-- ==== Sys2Proof/Laws/PerInstr.lean ====
section
/-! SUPPORT. What holds of each command as syntax: when it is well formed, and that no table word spells it. -/

namespace Sys2Proof.Laws

/-- What a command's operands must meet to be well formed (08 R171; log entry 9). -/
def operandsOk : Instr → Prop
  | .requestArrival _ _ _ payload => payload.length ≤ 120
  | .saveCompletion order | .warmReset order | .resetHoldEnd order | .coldReset _ _ order => order.Nodup
  | _ => True

/-- A command is well formed exactly when its operands are, and no word of the table spells it. -/
def Shape.Statement (i : Instr) : Prop :=
  (i.wellFormed = true ↔ operandsOk i) ∧ ∀ nbits w, decodeTableWord nbits w ≠ some i

theorem Shape.requestArrival (p : Port) (kind tag : Byte) (payload : List Byte) :
    Shape.Statement (.requestArrival p kind tag payload) :=
  ⟨decide_eq_true_iff, fun _ _ => nofun⟩

theorem Shape.interByteGap (l : Line) : Shape.Statement (.interByteGap l) :=
  ⟨by simp [Instr.wellFormed, operandsOk], fun _ _ => nofun⟩

theorem Shape.observation (o : WireObservation) : Shape.Statement (.observation o) :=
  ⟨by simp [Instr.wellFormed, operandsOk], fun _ _ => nofun⟩

theorem Shape.setDemand (p : Port) : Shape.Statement (.setDemand p) :=
  ⟨by simp [Instr.wellFormed, operandsOk], fun _ _ => nofun⟩

theorem Shape.releaseDemand (p : Port) : Shape.Statement (.releaseDemand p) :=
  ⟨by simp [Instr.wellFormed, operandsOk], fun _ _ => nofun⟩

theorem Shape.jog (p : Port) : Shape.Statement (.jog p) :=
  ⟨by simp [Instr.wellFormed, operandsOk], fun _ _ => nofun⟩

theorem Shape.lockoutOn (p : Port) : Shape.Statement (.lockoutOn p) :=
  ⟨by simp [Instr.wellFormed, operandsOk], fun _ _ => nofun⟩

theorem Shape.lockoutOff (p : Port) : Shape.Statement (.lockoutOff p) :=
  ⟨by simp [Instr.wellFormed, operandsOk], fun _ _ => nofun⟩

theorem Shape.setCap (p : Port) : Shape.Statement (.setCap p) :=
  ⟨by simp [Instr.wellFormed, operandsOk], fun _ _ => nofun⟩

theorem Shape.releaseCap (p : Port) : Shape.Statement (.releaseCap p) :=
  ⟨by simp [Instr.wellFormed, operandsOk], fun _ _ => nofun⟩

theorem Shape.home (p : Port) : Shape.Statement (.home p) :=
  ⟨by simp [Instr.wellFormed, operandsOk], fun _ _ => nofun⟩

theorem Shape.resetDrive (p : Port) : Shape.Statement (.resetDrive p) :=
  ⟨by simp [Instr.wellFormed, operandsOk], fun _ _ => nofun⟩

theorem Shape.readDrive (p : Port) : Shape.Statement (.readDrive p) :=
  ⟨by simp [Instr.wellFormed, operandsOk], fun _ _ => nofun⟩

theorem Shape.readEnvelope (p : Port) : Shape.Statement (.readEnvelope p) :=
  ⟨by simp [Instr.wellFormed, operandsOk], fun _ _ => nofun⟩

theorem Shape.readFaults (p : Port) : Shape.Statement (.readFaults p) :=
  ⟨by simp [Instr.wellFormed, operandsOk], fun _ _ => nofun⟩

theorem Shape.ackFaults (p : Port) : Shape.Statement (.ackFaults p) :=
  ⟨by simp [Instr.wellFormed, operandsOk], fun _ _ => nofun⟩

theorem Shape.subscribe (p : Port) : Shape.Statement (.subscribe p) :=
  ⟨by simp [Instr.wellFormed, operandsOk], fun _ _ => nofun⟩

theorem Shape.unsubscribe (p : Port) : Shape.Statement (.unsubscribe p) :=
  ⟨by simp [Instr.wellFormed, operandsOk], fun _ _ => nofun⟩

theorem Shape.startSweep (p : Port) : Shape.Statement (.startSweep p) :=
  ⟨by simp [Instr.wellFormed, operandsOk], fun _ _ => nofun⟩

theorem Shape.cancelSweep (p : Port) : Shape.Statement (.cancelSweep p) :=
  ⟨by simp [Instr.wellFormed, operandsOk], fun _ _ => nofun⟩

theorem Shape.readSweep (p : Port) : Shape.Statement (.readSweep p) :=
  ⟨by simp [Instr.wellFormed, operandsOk], fun _ _ => nofun⟩

theorem Shape.writeDriveSetup (p : Port) : Shape.Statement (.writeDriveSetup p) :=
  ⟨by simp [Instr.wellFormed, operandsOk], fun _ _ => nofun⟩

theorem Shape.writeGroup (p : Port) : Shape.Statement (.writeGroup p) :=
  ⟨by simp [Instr.wellFormed, operandsOk], fun _ _ => nofun⟩

theorem Shape.writeCompartmentSetup (p : Port) : Shape.Statement (.writeCompartmentSetup p) :=
  ⟨by simp [Instr.wellFormed, operandsOk], fun _ _ => nofun⟩

theorem Shape.saveSettings (p : Port) : Shape.Statement (.saveSettings p) :=
  ⟨by simp [Instr.wellFormed, operandsOk], fun _ _ => nofun⟩

theorem Shape.readDriveSetup (p : Port) : Shape.Statement (.readDriveSetup p) :=
  ⟨by simp [Instr.wellFormed, operandsOk], fun _ _ => nofun⟩

theorem Shape.readGroup (p : Port) : Shape.Statement (.readGroup p) :=
  ⟨by simp [Instr.wellFormed, operandsOk], fun _ _ => nofun⟩

theorem Shape.readCompartmentSetup (p : Port) : Shape.Statement (.readCompartmentSetup p) :=
  ⟨by simp [Instr.wellFormed, operandsOk], fun _ _ => nofun⟩

theorem Shape.setStep (c : Context) : Shape.Statement (.setStep c) :=
  ⟨by simp [Instr.wellFormed, operandsOk], fun _ _ => nofun⟩

theorem Shape.releaseStep (c : Context) : Shape.Statement (.releaseStep c) :=
  ⟨by simp [Instr.wellFormed, operandsOk], fun _ _ => nofun⟩

theorem Shape.homeStep (c : Context) : Shape.Statement (.homeStep c) :=
  ⟨by simp [Instr.wellFormed, operandsOk], fun _ _ => nofun⟩

theorem Shape.scanStep (c : Context) : Shape.Statement (.scanStep c) :=
  ⟨by simp [Instr.wellFormed, operandsOk], fun _ _ => nofun⟩

theorem Shape.demandLapse (d : Drive) (src : TimedSource) : Shape.Statement (.demandLapse d src) :=
  ⟨by simp [Instr.wellFormed, operandsOk], fun _ _ => nofun⟩

theorem Shape.capLapse (d : Drive) : Shape.Statement (.capLapse d) :=
  ⟨by simp [Instr.wellFormed, operandsOk], fun _ _ => nofun⟩

theorem Shape.envelopePush (d : Drive) : Shape.Statement (.envelopePush d) :=
  ⟨by simp [Instr.wellFormed, operandsOk], fun _ _ => nofun⟩

theorem Shape.releaseTimerExpiry (side : Side) : Shape.Statement (.releaseTimerExpiry side) :=
  ⟨by simp [Instr.wellFormed, operandsOk], fun _ _ => nofun⟩

theorem Shape.staleTimerExpiry : Shape.Statement (.staleTimerExpiry) :=
  ⟨by simp [Instr.wellFormed, operandsOk], fun _ _ => nofun⟩

theorem Shape.grant : Shape.Statement (.grant) :=
  ⟨by simp [Instr.wellFormed, operandsOk], fun _ _ => nofun⟩

theorem Shape.spacingExpiry : Shape.Statement (.spacingExpiry) :=
  ⟨by simp [Instr.wellFormed, operandsOk], fun _ _ => nofun⟩

theorem Shape.restartHoldExpiry : Shape.Statement (.restartHoldExpiry) :=
  ⟨by simp [Instr.wellFormed, operandsOk], fun _ _ => nofun⟩

theorem Shape.plannedExpiry (d : Drive) : Shape.Statement (.plannedExpiry d) :=
  ⟨by simp [Instr.wellFormed, operandsOk], fun _ _ => nofun⟩

theorem Shape.pulseEnd (d : Drive) : Shape.Statement (.pulseEnd d) :=
  ⟨by simp [Instr.wellFormed, operandsOk], fun _ _ => nofun⟩

theorem Shape.interPulseExpiry (d : Drive) : Shape.Statement (.interPulseExpiry d) :=
  ⟨by simp [Instr.wellFormed, operandsOk], fun _ _ => nofun⟩

theorem Shape.settleExpiry (d : Drive) : Shape.Statement (.settleExpiry d) :=
  ⟨by simp [Instr.wellFormed, operandsOk], fun _ _ => nofun⟩

theorem Shape.reversalExpiry (d : Drive) : Shape.Statement (.reversalExpiry d) :=
  ⟨by simp [Instr.wellFormed, operandsOk], fun _ _ => nofun⟩

theorem Shape.retryWaitExpiry (d : Drive) : Shape.Statement (.retryWaitExpiry d) :=
  ⟨by simp [Instr.wellFormed, operandsOk], fun _ _ => nofun⟩

theorem Shape.stall (d : Drive) : Shape.Statement (.stall d) :=
  ⟨by simp [Instr.wellFormed, operandsOk], fun _ _ => nofun⟩

theorem Shape.coastWindowExpiry (d : Drive) : Shape.Statement (.coastWindowExpiry d) :=
  ⟨by simp [Instr.wellFormed, operandsOk], fun _ _ => nofun⟩

theorem Shape.encoderPulse (d : Drive) : Shape.Statement (.encoderPulse d) :=
  ⟨by simp [Instr.wellFormed, operandsOk], fun _ _ => nofun⟩

theorem Shape.switchActive (d : Drive) (e : End) : Shape.Statement (.switchActive d e) :=
  ⟨by simp [Instr.wellFormed, operandsOk], fun _ _ => nofun⟩

theorem Shape.switchInactive (d : Drive) (e : End) : Shape.Statement (.switchInactive d e) :=
  ⟨by simp [Instr.wellFormed, operandsOk], fun _ _ => nofun⟩

theorem Shape.tripContactActive (d : Drive) : Shape.Statement (.tripContactActive d) :=
  ⟨by simp [Instr.wellFormed, operandsOk], fun _ _ => nofun⟩

theorem Shape.tripContactInactive (d : Drive) : Shape.Statement (.tripContactInactive d) :=
  ⟨by simp [Instr.wellFormed, operandsOk], fun _ _ => nofun⟩

theorem Shape.transmitBegin (p : Port) : Shape.Statement (.transmitBegin p) :=
  ⟨by simp [Instr.wellFormed, operandsOk], fun _ _ => nofun⟩

theorem Shape.transmitCompletion (p : Port) : Shape.Statement (.transmitCompletion p) :=
  ⟨by simp [Instr.wellFormed, operandsOk], fun _ _ => nofun⟩

theorem Shape.saveCompletion (order : List Drive) : Shape.Statement (.saveCompletion order) :=
  ⟨by simp [Instr.wellFormed, orderOk, operandsOk], fun _ _ => nofun⟩

theorem Shape.warmReset (order : List Drive) : Shape.Statement (.warmReset order) :=
  ⟨by simp [Instr.wellFormed, orderOk, operandsOk], fun _ _ => nofun⟩

theorem Shape.resetHoldEnd (order : List Drive) : Shape.Statement (.resetHoldEnd order) :=
  ⟨by simp [Instr.wellFormed, orderOk, operandsOk], fun _ _ => nofun⟩

theorem Shape.coldReset (present : Vector Bool 6) (imageCut : Bool) (order : List Drive) :
    Shape.Statement (.coldReset present imageCut order) :=
  ⟨by simp [Instr.wellFormed, orderOk, operandsOk], fun _ _ => nofun⟩

theorem Shape.byteArrival (l : Line) (b : Byte) : Shape.Statement (.byteArrival l b) :=
  ⟨by simp [Instr.wellFormed, operandsOk], fun _ _ => nofun⟩

theorem Shape.progressPointReached (d : Drive) : Shape.Statement (.progressPointReached d) :=
  ⟨by simp [Instr.wellFormed, operandsOk], fun _ _ => nofun⟩

end Sys2Proof.Laws
end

### What is needed:
Please return the lines above that run from the line containing "def operandsOk : Instr → Prop" to the line containing "theorem Shape.releaseDemand (p", inclusive, exactly and with no other lines.

### Written response:
def operandsOk : Instr → Prop
  | .requestArrival _ _ _ payload => payload.length ≤ 120
  | .saveCompletion order | .warmReset order | .resetHoldEnd order | .coldReset _ _ order => order.Nodup
  | _ => True

/-- A command is well formed exactly when its operands are, and no word of the table spells it. -/
def Shape.Statement (i : Instr) : Prop :=
  (i.wellFormed = true ↔ operandsOk i) ∧ ∀ nbits w, decodeTableWord nbits w ≠ some i

theorem Shape.requestArrival (p : Port) (kind tag : Byte) (payload : List Byte) :
    Shape.Statement (.requestArrival p kind tag payload) :=
  ⟨decide_eq_true_iff, fun _ _ => nofun⟩

theorem Shape.interByteGap (l : Line) : Shape.Statement (.interByteGap l) :=
  ⟨by simp [Instr.wellFormed, operandsOk], fun _ _ => nofun⟩

theorem Shape.observation (o : WireObservation) : Shape.Statement (.observation o) :=
  ⟨by simp [Instr.wellFormed, operandsOk], fun _ _ => nofun⟩

theorem Shape.setDemand (p : Port) : Shape.Statement (.setDemand p) :=
  ⟨by simp [Instr.wellFormed, operandsOk], fun _ _ => nofun⟩

theorem Shape.releaseDemand (p : Port) : Shape.Statement (.releaseDemand p) :=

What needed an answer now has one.